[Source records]

-- ==== Sys2Proof/Machine/Tensor.lean ====
section
/-! DEFINITION. Tensors in memory: operands of VECTOR commands, output descriptors, scale history records, and results in
flat and in tile form (R67, R74 to R77, R82, R88, R89, R121, R224). -/

namespace Sys2Proof.Machine

/-- ⌈a ÷ b⌉. -/
def ceilDiv (a b : Nat) : Nat := (a + b - 1) / b

/-! ## Output descriptors and scale history records -/

/-- An output descriptor (R88). -/
structure OutDesc where
  /-- SCALE_REC. -/
  scaleRec : Nat
  /-- POS_BASE. -/
  posBase : Nat
  /-- DST_FMT. -/
  fmt : Nat
  /-- RMODE. -/
  rmode : Nat
  /-- SAT. -/
  sat : Bool
  /-- STEP. -/
  step : Nat
  /-- SCALAR. -/
  scalar : W32
  deriving DecidableEq, Repr

/-- The fields of a 32-byte descriptor. -/
def outDescOf (b : List Byte) : OutDesc where
  scaleRec := field b 0 8
  posBase := bits (field b 8 8) 51 0
  fmt := bits (field b 8 8) 55 52
  rmode := bits (field b 8 8) 57 56
  sat := bit (field b 8 8) 58
  step := field b 16 4
  scalar := BitVec.ofNat 32 (field b 20 4)

/-- The checks of a descriptor: reserved bits, format, rounding mode, a record where one is needed; INT32 only where the
command accepts it (R67, R79, R88). -/
def checkOutDesc (b : List Byte) (int32 : Bool) : EngM OutDesc := do
  let d := outDescOf b
  require (bits (field b 8 8) 63 59 == 0 && zeroAt b 24 8)
  require (decide (d.fmt ≤ 6) || (d.fmt == 7 && int32))
  require (d.rmode != 3)
  require (!((isNarrow d.fmt || d.rmode == 2) && d.scaleRec == 0))
  return d

/-- Reads and checks the output descriptor at a 32-byte-aligned DVA (R88). -/
def readOutDesc (a : Nat) (int32 : Bool) : EngM OutDesc := do
  requireAddr (a % 32 == 0)
  checkOutDesc (← memRead a 32) int32

/-- A scale history record's header (R74). -/
structure ScaleRec where
  /-- Its DVA. -/
  dva : Nat
  /-- SEED. -/
  seed : Nat
  /-- TENSOR_ID. -/
  tensorId : Nat
  /-- GROUPS. -/
  groups : Nat
  /-- H, 0 taken as 4. -/
  h : Nat
  /-- MODE. -/
  mode : Nat
  deriving DecidableEq, Repr

/-- Reads and checks the record; cols is the tensor's column count where it has one (R74, R498). -/
def readScaleRec (a : Nat) (cols : Option Nat) : EngM ScaleRec := do
  requireAddr (a % 64 == 0)
  let b ← asRecord (memRead a 64)
  let groups := field b 12 4
  let h := field b 16 1
  let mode := field b 17 1
  require (decide (1 ≤ groups) && decide (groups ≤ 1048576) && decide (h ≤ 16) && decide (mode ≤ 1))
  require (zeroAt b 18 6 && zeroAt b 32 32 && (mode == 1 || groups == 1))
  match cols with
  | some n => require (mode == 0 || groups == n)
  | none => pure ()
  checkAccess a (64 + 256 * groups)
  require (inT1 (← getMem) a (64 + 256 * groups))
  return { dva := a, seed := field b 0 8, tensorId := field b 8 4, groups := groups, h := if h = 0 then 4 else h, mode := mode }

/-- The 32 slots of a group of the record: MAX and STEP_TAG (R74). -/
def readSlots (r : ScaleRec) (g : Nat) : EngM (List (Nat × Nat)) := do
  let b ← asRecord (memRead (r.dva + 64 + 256 * g) 256)
  return (List.range 32).map fun j => (field b (8 * j) 4, field b (8 * j + 4) 4)

/-- Checks every MAX of the record to be an FP32 bit pattern of a value ≥ 0 (R74). A pattern above that of +Inf is refused: a
NaN is not ≥ 0. DEDUCED, log 76. -/
def checkSlots (r : ScaleRec) : EngM Unit :=
  (List.range r.groups).forM fun g => do require ((← readSlots r g).all fun x => decide (x.1 ≤ 0x7F800000))

/-- The record of a descriptor, if it names one that the output uses, read and checked before any output (R74). -/
def outRecord (d : OutDesc) (cols : Option Nat) : EngM (Option ScaleRec) :=
  if isNarrow d.fmt || d.rmode == 2 then do
    let r ← readScaleRec d.scaleRec cols
    checkSlots r
    return some r
  else pure none

/-- The slots of a group that a command of step s looks at: those of steps s − H to s − 1 (R75 step 1). -/
def lookedAt (r : ScaleRec) (g step : Nat) : List (Nat × Nat) :=
  (List.range r.h).map fun i => (r.dva + 64 + 256 * g + 8 * ((step + 2 ^ 32 - 1 - i) % 32), 8)

/-- Whether a command of another step that no FENCE separates from this one has updated one of those slots; they are kept as looked at
(R78). -/
def racedGroup (r : ScaleRec) (g step : Nat) : EngM Bool := do
  modify fun x => { x with exps := x.exps ++ lookedAt r g step }
  return !(runsShared (lookedAt r g step) (← get).raced).isEmpty

/-- The largest MAX of a group's usable slots (R75 step 1). -/
def slotMax (r : ScaleRec) (g step : Nat) : EngM (Option Fv) := do
  let slots ← readSlots r g
  let use := slots.filter fun x => x.1 != 0 && decide (1 ≤ (step + 2 ^ 32 - x.2) % 2 ^ 32) && decide ((step + 2 ^ 32 - x.2) % 2 ^ 32 ≤ r.h)
  return if use.isEmpty then none else some (maxMag (use.map fun x => ofF32 (BitVec.ofNat 32 x.1)))

/-- Whether some group of a D4 or D8 output has no usable slot, so that its exponent comes from the command's own elements (R75
step 2). -/
def lacksHistory (d : OutDesc) (r : Option ScaleRec) (groups : Nat) : EngM Bool :=
  match isNarrow d.fmt, r with
  | true, some r => do
    let l ← (List.range (if r.mode = 1 then groups else 1)).mapM fun g => slotMax r g d.step
    return l.any fun x => x.isNone
  | _, _ => pure false

/-- The record's slot of a group after a command of step s recorded a value (R77): the slot as 64-bit word. -/
def slotAfter (old step value : Nat) : Nat :=
  let mx := old % 2 ^ 32
  let tag := old / 2 ^ 32
  if tag = step then max mx value + 2 ^ 32 * tag else value + 2 ^ 32 * step

/-- Records a group's value at completion (R77). -/
def recordGroup (r : ScaleRec) (g step : Nat) (v : Fv) : EngM Unit :=
  asUpdate (memOr (r.dva + 64 + 256 * g + 8 * (step % 32)) 8 fun old => slotAfter old step (toF32 v).toNat)

/-- Adds the saturated elements to SAT_COUNT and to the counters of R90 (R76). -/
def recordSat (r : ScaleRec) (sat nan : Nat) : EngM Unit := do
  if sat = 0 then pure () else asUpdate (memOr (r.dva + 24) 8 fun v => (v + sat) % 2 ^ 64)
  countSat sat nan

/-- The generator output for an element at a position (R82); 0 where the rounding mode uses none. -/
def genFor (d : OutDesc) (r : Option ScaleRec) (pos : Nat) (x : Elem) : Nat :=
  match r with
  | some r => if d.rmode = 2 then genBits r.seed r.tensorId d.step pos x.low else 0
  | none => 0

/-! ## Operands -/

/-- n elements of a tile-form operand of 128 columns; none marks an element of an empty tile (R89, R121, R225). Of the last
tile only the elements up to the n-th are decoded and checked under R73. DESIGN CHOICE, log 76. -/
def readNarrow (fmt base : Nat) : Nat → Nat → Nat → EngM (List (Option Elem))
  | 0, _, _ => pure []
  | k + 1, t, n =>
    if n = 0 then pure []
    else do
      let cap := narrowElems fmt
      let m := min n cap
      let (h, pay) ← readTile (base / 65536 + t) fmt
      let part ← if isEmptyTile h then pure (List.replicate m none)
                 else (fun l => l.map some) <$> openNarrow fmt m pay
      return part ++ (← readNarrow fmt base k (t + 1) (n - m))

/-- n elements of an operand of a VECTOR command; none marks an element of an empty tile (R89). -/
def readOperand (fmt base n : Nat) : EngM (List (Option Elem)) :=
  if isNarrow fmt then do
    requireAddr (base % 65536 == 0)
    readNarrow fmt base (ceilDiv n (narrowElems fmt)) 0 n
  else do
    let w := flatBytes fmt
    requireAddr (base % w == 0)
    let l ← readFlat fmt base n
    let m ← getMem
    return l.zipIdx.map fun x => if isEmptyTile (frameOf m ((base + w * x.2) / 65536)).hdr then none else some x.1

/-- +0 as an element. -/
def zeroElem : Elem := { v := fzero, low := 0 }

/-! ## Results in tile form -/

/-- The exponents of the 128 columns of band b: one group, or one group a column (R75). own gives a group's largest finite
magnitude among the elements at hand. Where a command of another step has updated the slots without a FENCE between, the exponent is
unspecified within −126 to 127 (R78; log 14). -/
def groupExp (fmt : Nat) (r : ScaleRec) (step : Nat) (own : Nat → Fv) (g : Nat) : EngM Int := do
  if ← racedGroup r g step then return ((← takeFree).toNat % 254 : Nat) - 126
  else
    match ← slotMax r g step with
    | some m => return scaleExp fmt m
    | none => return scaleExp fmt (own g)

/-- The elements of tile t of band b, row by row; none is a pad element (R71, R121). -/
def tileElems (fmt : Nat) (elem : Nat → Nat → Option Elem) (b t : Nat) : List (Nat × Nat × Option Elem) :=
  let rows := tileRows fmt
  (List.range rows).flatMap fun i => (List.range 128).map fun j => (rows * t + i, 128 * b + j, elem (rows * t + i) (128 * b + j))

/-- The payload of a tile of a format other than D4 and D8 (R121). -/
def flatPayload (d : OutDesc) (r : Option ScaleRec) (cols : Nat) (l : List (Nat × Nat × Option Elem)) : List Byte :=
  l.flatMap fun x =>
    match x.2.2 with
    | none => leBytes (flatBytes d.fmt) 0
    | some e => leBytes (flatBytes d.fmt) (encodeCode d.fmt d.rmode d.sat (genFor d r (d.posBase + x.1 * cols + x.2.1) e) e.v)

/-- A tile written by a sealing command: its index, and its rows that belong to the tensor. -/
def sealTile (base fmt tile rows : Nat) (r : Option ScaleRec) (step : Nat) (pay : List Byte) : EngM Unit :=
  sealFrame (base / 65536 + tile)
    { fmt := fmt, empty := false, rows := rows
      tensorId := if isNarrow fmt then (match r with | some r => r.tensorId | none => 0) else 0
      step := if isNarrow fmt then step else 0 } pay

/-- Largest finite magnitude of group g among the elements of a rows × cols tensor (R75 step 2). The elements are the results
about to be encoded, as R125 has them for MATRIX, and not the operands of an ELEMWISE, REDUCE or NORM. DESIGN CHOICE, log 76. -/
def ownMax (mode rows cols : Nat) (elem : Nat → Nat → Option Elem) (g : Nat) : Fv :=
  let js := if mode = 1 then [g] else List.range cols
  maxMag ((List.range rows).flatMap fun i => js.filterMap fun j =>
    match elem i j with
    | some e => if isFin e.v then some e.v else none
    | none => none)

/-- Writes a rows × cols tensor in D4 or D8 tile form, but for the tiles that skip names, and records its groups (R71, R75
to R77, R121, R224). The elements are those the tensor holds; others encode +0. -/
def writeNarrow (base : Nat) (d : OutDesc) (r : ScaleRec) (rows cols : Nat) (elem : Nat → Nat → Option Elem)
    (skip : Nat → Bool) : EngM Unit := do
  let bands := ceilDiv cols 128
  let rt := tileRows d.fmt
  let per := ceilDiv rows rt
  let exps ← (List.range (if r.mode = 1 then cols else 1)).mapM fun g => groupExp d.fmt r d.step (ownMax r.mode rows cols elem) g
  let tiles := (List.range bands).flatMap fun b => (List.range per).map fun t => (b, t)
  let encs := tiles.map fun bt =>
    let ex := (List.range 128).map fun j => if r.mode = 1 then exps.getD (128 * bt.1 + j) 0 else exps.getD 0 0
    let els := (tileElems d.fmt elem bt.1 bt.2).map fun x => x.2.2.map fun e =>
      (e.v, genFor d (some r) (d.posBase + x.1 * cols + x.2.1) e)
    (bt, ex, encodeNarrowGo d.fmt d.rmode ex els 0 0)
  (encs.filter fun x => !skip x.1.2).forM fun x =>
    sealTile base d.fmt (x.1.1 * per + x.1.2) (min rt (rows - rt * x.1.2)) (some r) d.step (narrowPayload d.fmt x.2.1 x.2.2)
  let all := encs.flatMap fun x => x.2.2.filterMap fun y => if y.col < 128 then some (128 * x.1.1 + y.col, y) else none
  recordSat r (all.filter fun y => y.2.sat).length (all.filter fun y => y.2.sat && isNan y.2.v).length
  (List.range (if r.mode = 1 then cols else 1)).forM fun g =>
    let mine := all.filter fun y => r.mode == 0 || y.1 == g
    if mine.isEmpty then pure () else recordGroup r g d.step (groupValue (mine.map fun y => y.2))

/-- Writes a rows × cols tensor in tile form, any format, whole tiles (R121, R224). -/
def writeTiles (base : Nat) (d : OutDesc) (r : Option ScaleRec) (rows cols : Nat) (elem : Nat → Nat → Option Elem) : EngM Unit :=
  match isNarrow d.fmt, r with
  | true, some r => writeNarrow base d r rows cols elem fun _ => false
  | _, _ => do
    let rt := tileRows d.fmt
    let per := ceilDiv rows rt
    (List.range (ceilDiv cols 128)).forM fun b => (List.range per).forM fun t =>
      sealTile base d.fmt (b * per + t) (min rt (rows - rt * t)) r d.step (flatPayload d r cols (tileElems d.fmt elem b t))

/-- Writes the result of a VECTOR command: a flat array, or a tensor of 128 columns in tile form for D4 and D8 (R89). A result
of another format that is rounded stochastically uses the record's header and records no group value: R77's value is one of
escapes and saturations, which only D4 and D8 have. DESIGN CHOICE, log 76. -/
def writeResult (base : Nat) (d : OutDesc) (r : Option ScaleRec) (l : List Elem) : EngM Unit :=
  if isNarrow d.fmt then do
    requireAddr (base % 65536 == 0)
    checkAccess base (65536 * ceilDiv l.length (narrowElems d.fmt))
    writeTiles base d r (ceilDiv l.length 128) 128 fun i j => l[128 * i + j]?
  else do
    requireAddr (base % flatBytes d.fmt == 0)
    memWrite base (l.zipIdx.flatMap fun x =>
      leBytes (flatBytes d.fmt) (encodeCode d.fmt d.rmode d.sat (genFor d r (d.posBase + x.2) x.1) x.1.v))

end Sys2Proof.Machine
end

> PROBLEM REQUIREMENTS: Beginning with the line that has "if isNarrow d.fmt || d.rmode == 2 then do" and ending with the line that has "R90 (R76). -/", set down the lines above exactly and include no others.

> RESPONSE TO THIS EXERCISE:
  if isNarrow d.fmt || d.rmode == 2 then do
    let r ← readScaleRec d.scaleRec cols
    checkSlots r
    return some r
  else pure none

/-- The slots of a group that a command of step s looks at: those of steps s − H to s − 1 (R75 step 1). -/
def lookedAt (r : ScaleRec) (g step : Nat) : List (Nat × Nat) :=
  (List.range r.h).map fun i => (r.dva + 64 + 256 * g + 8 * ((step + 2 ^ 32 - 1 - i) % 32), 8)

/-- Whether a command of another step that no FENCE separates from this one has updated one of those slots; they are kept as looked at
(R78). -/
def racedGroup (r : ScaleRec) (g step : Nat) : EngM Bool := do
  modify fun x => { x with exps := x.exps ++ lookedAt r g step }
  return !(runsShared (lookedAt r g step) (← get).raced).isEmpty

/-- The largest MAX of a group's usable slots (R75 step 1). -/
def slotMax (r : ScaleRec) (g step : Nat) : EngM (Option Fv) := do
  let slots ← readSlots r g
  let use := slots.filter fun x => x.1 != 0 && decide (1 ≤ (step + 2 ^ 32 - x.2) % 2 ^ 32) && decide ((step + 2 ^ 32 - x.2) % 2 ^ 32 ≤ r.h)
  return if use.isEmpty then none else some (maxMag (use.map fun x => ofF32 (BitVec.ofNat 32 x.1)))

/-- Whether some group of a D4 or D8 output has no usable slot, so that its exponent comes from the command's own elements (R75
step 2). -/
def lacksHistory (d : OutDesc) (r : Option ScaleRec) (groups : Nat) : EngM Bool :=
  match isNarrow d.fmt, r with
  | true, some r => do
    let l ← (List.range (if r.mode = 1 then groups else 1)).mapM fun g => slotMax r g d.step
    return l.any fun x => x.isNone
  | _, _ => pure false

/-- The record's slot of a group after a command of step s recorded a value (R77): the slot as 64-bit word. -/
def slotAfter (old step value : Nat) : Nat :=
  let mx := old % 2 ^ 32
  let tag := old / 2 ^ 32
  if tag = step then max mx value + 2 ^ 32 * tag else value + 2 ^ 32 * step

/-- Records a group's value at completion (R77). -/
def recordGroup (r : ScaleRec) (g step : Nat) (v : Fv) : EngM Unit :=
  asUpdate (memOr (r.dva + 64 + 256 * g + 8 * (step % 32)) 8 fun old => slotAfter old step (toF32 v).toNat)

/-- Adds the saturated elements to SAT_COUNT and to the counters of R90 (R76). -/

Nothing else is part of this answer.